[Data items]
***
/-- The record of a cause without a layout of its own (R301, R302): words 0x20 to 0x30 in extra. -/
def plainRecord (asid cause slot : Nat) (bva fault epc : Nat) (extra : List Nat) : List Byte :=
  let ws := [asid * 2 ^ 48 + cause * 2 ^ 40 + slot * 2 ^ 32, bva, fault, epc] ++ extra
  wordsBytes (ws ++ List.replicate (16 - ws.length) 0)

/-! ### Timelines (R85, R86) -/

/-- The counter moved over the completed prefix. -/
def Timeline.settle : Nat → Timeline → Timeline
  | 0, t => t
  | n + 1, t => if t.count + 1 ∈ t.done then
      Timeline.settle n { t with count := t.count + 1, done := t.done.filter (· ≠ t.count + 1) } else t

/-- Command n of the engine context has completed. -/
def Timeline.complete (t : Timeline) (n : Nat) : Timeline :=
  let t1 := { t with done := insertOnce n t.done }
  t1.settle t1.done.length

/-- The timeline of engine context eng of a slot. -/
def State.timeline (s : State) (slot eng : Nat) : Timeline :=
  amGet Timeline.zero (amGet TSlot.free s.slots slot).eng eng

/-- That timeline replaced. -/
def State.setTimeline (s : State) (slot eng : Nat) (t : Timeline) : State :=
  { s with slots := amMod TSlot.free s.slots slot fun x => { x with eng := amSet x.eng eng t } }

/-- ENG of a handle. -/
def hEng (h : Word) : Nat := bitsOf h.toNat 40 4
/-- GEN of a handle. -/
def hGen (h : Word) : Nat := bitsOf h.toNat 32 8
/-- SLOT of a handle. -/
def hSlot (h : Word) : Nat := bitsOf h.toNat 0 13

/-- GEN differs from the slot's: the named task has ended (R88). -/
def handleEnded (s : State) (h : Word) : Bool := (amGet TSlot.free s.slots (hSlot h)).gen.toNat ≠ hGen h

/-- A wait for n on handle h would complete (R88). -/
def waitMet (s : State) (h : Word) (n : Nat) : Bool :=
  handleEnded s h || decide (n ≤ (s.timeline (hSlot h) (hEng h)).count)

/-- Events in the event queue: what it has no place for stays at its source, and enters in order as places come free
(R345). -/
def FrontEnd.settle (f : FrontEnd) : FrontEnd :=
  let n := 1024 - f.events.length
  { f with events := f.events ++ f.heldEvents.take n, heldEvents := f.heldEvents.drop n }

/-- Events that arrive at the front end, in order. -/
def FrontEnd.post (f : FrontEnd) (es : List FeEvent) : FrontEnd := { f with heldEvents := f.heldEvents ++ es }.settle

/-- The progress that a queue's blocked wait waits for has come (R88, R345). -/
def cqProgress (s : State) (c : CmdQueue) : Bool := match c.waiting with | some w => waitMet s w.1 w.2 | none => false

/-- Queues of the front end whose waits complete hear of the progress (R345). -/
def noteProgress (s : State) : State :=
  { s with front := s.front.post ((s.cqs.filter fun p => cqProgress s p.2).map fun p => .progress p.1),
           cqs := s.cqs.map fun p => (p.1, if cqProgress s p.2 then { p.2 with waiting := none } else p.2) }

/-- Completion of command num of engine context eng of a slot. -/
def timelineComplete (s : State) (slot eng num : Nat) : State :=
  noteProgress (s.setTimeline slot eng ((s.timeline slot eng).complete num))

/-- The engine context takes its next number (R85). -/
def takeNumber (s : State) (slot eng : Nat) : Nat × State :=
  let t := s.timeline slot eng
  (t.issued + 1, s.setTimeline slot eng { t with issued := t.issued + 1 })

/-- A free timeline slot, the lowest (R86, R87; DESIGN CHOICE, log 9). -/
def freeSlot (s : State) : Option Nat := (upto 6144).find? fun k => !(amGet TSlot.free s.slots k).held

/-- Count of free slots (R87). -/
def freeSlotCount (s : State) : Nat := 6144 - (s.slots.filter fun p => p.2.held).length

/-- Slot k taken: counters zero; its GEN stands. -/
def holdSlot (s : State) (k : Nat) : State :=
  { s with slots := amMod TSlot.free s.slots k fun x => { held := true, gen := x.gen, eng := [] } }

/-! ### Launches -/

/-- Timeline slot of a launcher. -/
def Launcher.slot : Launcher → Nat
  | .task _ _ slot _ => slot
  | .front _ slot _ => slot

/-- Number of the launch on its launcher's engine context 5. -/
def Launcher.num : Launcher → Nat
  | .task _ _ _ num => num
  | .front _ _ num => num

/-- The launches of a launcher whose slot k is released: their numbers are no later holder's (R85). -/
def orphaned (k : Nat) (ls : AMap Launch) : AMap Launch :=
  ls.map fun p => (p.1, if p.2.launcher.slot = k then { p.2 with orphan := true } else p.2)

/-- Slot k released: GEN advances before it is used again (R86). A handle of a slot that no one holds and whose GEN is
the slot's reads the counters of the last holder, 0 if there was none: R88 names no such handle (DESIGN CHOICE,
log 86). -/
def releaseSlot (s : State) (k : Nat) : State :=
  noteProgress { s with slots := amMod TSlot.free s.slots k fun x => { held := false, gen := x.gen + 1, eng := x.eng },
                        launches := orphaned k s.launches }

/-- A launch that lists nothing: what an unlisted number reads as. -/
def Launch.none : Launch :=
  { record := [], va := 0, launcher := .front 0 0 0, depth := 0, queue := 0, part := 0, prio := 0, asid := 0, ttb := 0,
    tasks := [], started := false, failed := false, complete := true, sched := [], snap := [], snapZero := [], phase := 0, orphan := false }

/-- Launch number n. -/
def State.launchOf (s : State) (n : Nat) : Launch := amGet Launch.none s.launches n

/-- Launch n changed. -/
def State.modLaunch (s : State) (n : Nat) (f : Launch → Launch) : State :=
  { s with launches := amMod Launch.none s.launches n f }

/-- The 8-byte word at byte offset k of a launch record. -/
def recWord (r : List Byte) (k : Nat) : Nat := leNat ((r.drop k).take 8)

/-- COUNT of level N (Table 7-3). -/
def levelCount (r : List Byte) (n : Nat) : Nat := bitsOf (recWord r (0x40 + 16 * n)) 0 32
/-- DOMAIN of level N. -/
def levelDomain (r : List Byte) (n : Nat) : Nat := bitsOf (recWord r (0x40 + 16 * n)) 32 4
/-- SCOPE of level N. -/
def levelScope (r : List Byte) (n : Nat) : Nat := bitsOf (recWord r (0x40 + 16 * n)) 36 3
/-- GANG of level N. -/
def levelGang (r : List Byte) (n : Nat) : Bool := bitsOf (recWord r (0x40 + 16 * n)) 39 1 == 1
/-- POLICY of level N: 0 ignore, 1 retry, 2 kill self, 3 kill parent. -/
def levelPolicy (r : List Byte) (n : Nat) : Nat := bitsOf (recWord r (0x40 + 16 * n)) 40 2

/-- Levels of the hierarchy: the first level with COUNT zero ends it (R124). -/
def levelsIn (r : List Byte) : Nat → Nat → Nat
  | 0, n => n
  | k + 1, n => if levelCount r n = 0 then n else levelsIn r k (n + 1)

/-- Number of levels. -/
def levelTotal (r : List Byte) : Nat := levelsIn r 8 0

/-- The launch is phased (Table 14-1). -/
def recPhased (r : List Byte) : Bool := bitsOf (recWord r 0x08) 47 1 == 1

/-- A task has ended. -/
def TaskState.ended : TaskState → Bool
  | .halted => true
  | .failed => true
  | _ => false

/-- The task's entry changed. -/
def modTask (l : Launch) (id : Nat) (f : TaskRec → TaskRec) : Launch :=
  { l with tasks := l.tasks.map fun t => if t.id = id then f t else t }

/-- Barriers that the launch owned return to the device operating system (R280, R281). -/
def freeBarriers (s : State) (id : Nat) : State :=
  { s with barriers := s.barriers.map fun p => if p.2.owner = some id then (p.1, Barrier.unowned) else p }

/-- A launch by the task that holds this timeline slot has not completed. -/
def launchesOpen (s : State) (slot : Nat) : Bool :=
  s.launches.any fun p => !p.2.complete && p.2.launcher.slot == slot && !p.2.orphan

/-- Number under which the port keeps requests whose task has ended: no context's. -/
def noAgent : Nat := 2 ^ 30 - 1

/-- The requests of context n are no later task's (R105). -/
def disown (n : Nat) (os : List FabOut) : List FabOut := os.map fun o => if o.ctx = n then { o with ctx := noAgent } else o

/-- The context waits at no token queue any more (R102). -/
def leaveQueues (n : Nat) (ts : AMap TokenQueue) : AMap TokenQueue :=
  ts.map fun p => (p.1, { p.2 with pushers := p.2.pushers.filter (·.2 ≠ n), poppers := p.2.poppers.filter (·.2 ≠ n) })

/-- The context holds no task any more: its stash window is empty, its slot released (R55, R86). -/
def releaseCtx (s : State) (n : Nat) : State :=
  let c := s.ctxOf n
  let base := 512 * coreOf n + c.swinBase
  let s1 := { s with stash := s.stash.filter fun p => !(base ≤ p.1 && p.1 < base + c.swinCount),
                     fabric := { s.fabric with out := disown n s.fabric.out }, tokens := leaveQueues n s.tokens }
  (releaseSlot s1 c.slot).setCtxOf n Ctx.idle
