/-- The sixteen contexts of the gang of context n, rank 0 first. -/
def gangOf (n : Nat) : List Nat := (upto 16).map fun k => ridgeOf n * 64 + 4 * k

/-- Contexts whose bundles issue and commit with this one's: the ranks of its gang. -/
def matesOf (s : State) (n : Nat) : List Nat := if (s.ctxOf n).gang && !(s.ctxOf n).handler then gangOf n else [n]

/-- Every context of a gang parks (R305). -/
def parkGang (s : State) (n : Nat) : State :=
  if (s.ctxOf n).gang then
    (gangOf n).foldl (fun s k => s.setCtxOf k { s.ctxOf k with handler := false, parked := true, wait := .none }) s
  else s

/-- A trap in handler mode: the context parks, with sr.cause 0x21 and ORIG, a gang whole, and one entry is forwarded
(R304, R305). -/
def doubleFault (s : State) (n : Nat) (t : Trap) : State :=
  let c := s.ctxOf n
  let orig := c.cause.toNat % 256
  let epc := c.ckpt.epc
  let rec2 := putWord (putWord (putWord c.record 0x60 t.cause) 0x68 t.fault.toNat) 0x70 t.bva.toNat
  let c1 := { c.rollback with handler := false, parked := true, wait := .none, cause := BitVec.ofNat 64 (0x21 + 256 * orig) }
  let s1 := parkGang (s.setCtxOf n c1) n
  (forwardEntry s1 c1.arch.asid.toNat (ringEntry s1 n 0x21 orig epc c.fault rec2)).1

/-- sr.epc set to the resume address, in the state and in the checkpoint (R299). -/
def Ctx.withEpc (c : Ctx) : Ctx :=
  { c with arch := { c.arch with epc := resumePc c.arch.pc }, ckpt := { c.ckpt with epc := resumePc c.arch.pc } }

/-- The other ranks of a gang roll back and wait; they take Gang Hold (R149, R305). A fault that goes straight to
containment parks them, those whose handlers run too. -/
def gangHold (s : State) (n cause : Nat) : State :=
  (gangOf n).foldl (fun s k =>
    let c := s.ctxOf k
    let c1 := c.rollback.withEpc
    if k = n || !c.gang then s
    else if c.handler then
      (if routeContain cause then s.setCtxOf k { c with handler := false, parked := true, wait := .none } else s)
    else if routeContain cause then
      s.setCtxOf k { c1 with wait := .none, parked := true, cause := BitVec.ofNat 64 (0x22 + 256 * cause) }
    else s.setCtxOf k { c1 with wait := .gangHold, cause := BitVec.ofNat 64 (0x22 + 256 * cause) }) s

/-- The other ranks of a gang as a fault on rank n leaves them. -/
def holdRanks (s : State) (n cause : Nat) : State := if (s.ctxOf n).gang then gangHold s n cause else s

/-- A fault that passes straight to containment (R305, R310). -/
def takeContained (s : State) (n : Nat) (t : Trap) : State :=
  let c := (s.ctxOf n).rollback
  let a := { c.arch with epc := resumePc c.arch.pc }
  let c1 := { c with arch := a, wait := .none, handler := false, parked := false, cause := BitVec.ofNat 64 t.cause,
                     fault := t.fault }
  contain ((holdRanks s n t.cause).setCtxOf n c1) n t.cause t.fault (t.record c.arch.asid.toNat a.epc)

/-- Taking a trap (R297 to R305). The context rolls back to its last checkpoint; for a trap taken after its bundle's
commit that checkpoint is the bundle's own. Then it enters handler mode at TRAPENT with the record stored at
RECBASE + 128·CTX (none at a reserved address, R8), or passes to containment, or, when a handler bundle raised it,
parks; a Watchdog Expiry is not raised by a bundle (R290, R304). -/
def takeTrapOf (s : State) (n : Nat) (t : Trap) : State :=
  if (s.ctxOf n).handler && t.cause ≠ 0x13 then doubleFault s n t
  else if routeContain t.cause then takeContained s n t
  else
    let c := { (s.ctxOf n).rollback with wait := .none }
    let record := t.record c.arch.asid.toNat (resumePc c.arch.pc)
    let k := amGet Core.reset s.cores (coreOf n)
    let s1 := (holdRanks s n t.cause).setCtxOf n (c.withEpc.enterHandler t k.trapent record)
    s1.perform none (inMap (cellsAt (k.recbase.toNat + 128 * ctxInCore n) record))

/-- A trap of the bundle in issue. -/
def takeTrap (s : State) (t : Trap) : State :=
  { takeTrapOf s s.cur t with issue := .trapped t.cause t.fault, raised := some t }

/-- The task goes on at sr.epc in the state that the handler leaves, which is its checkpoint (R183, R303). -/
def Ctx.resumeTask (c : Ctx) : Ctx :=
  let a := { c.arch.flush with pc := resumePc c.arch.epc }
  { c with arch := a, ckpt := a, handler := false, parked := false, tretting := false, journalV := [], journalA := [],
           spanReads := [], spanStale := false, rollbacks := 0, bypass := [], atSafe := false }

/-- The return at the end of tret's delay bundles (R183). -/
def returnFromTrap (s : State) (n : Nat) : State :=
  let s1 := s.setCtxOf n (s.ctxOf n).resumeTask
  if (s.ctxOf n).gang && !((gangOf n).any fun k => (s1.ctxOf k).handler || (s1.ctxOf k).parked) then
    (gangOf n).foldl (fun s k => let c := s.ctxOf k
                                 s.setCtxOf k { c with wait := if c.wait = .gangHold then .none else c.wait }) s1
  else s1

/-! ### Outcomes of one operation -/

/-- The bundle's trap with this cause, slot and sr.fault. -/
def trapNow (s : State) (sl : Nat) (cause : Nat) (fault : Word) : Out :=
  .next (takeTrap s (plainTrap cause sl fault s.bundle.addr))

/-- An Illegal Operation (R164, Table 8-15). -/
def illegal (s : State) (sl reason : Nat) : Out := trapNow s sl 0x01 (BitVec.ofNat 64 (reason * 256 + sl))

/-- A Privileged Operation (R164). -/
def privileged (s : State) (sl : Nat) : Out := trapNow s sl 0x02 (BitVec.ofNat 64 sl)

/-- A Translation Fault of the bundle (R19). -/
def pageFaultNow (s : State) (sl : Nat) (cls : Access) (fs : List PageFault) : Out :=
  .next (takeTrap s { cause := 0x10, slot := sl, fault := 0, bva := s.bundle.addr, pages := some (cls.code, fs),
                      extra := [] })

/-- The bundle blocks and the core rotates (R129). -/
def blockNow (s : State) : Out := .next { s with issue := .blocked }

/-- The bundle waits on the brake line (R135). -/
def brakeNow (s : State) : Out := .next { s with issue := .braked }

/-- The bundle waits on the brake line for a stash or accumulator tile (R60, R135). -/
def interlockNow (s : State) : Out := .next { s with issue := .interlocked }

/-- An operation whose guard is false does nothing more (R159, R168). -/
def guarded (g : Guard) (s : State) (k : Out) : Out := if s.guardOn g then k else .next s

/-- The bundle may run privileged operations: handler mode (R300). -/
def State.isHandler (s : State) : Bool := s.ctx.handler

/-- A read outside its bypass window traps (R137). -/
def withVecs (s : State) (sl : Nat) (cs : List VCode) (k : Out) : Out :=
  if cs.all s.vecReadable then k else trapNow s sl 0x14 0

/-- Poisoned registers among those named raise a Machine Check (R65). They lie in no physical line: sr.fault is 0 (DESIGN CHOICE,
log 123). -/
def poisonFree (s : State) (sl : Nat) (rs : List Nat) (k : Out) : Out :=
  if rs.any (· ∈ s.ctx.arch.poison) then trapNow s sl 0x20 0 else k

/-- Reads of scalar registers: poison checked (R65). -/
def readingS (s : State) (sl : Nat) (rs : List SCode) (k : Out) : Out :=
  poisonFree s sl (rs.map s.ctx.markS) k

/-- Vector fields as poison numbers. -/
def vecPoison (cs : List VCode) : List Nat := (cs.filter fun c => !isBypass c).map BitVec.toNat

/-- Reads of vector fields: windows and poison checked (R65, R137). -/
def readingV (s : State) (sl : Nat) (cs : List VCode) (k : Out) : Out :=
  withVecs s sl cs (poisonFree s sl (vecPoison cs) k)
***
- Exercise
Above are some lines. Repeat exactly, and only, those from the line that has "def recPhased (r" through the line that has "def launchesOpen (s".

- Output of the exercise
def recPhased (r : List Byte) : Bool := bitsOf (recWord r 0x08) 47 1 == 1

/-- A task has ended. -/
def TaskState.ended : TaskState → Bool
  | .halted => true
  | .failed => true
  | _ => false

/-- The task's entry changed. -/
def modTask (l : Launch) (id : Nat) (f : TaskRec → TaskRec) : Launch :=
  { l with tasks := l.tasks.map fun t => if t.id = id then f t else t }

/-- Barriers that the launch owned return to the device operating system (R280, R281). -/
def freeBarriers (s : State) (id : Nat) : State :=
  { s with barriers := s.barriers.map fun p => if p.2.owner = some id then (p.1, Barrier.unowned) else p }

/-- A launch by the task that holds this timeline slot has not completed. -/
def launchesOpen (s : State) (slot : Nat) : Bool :=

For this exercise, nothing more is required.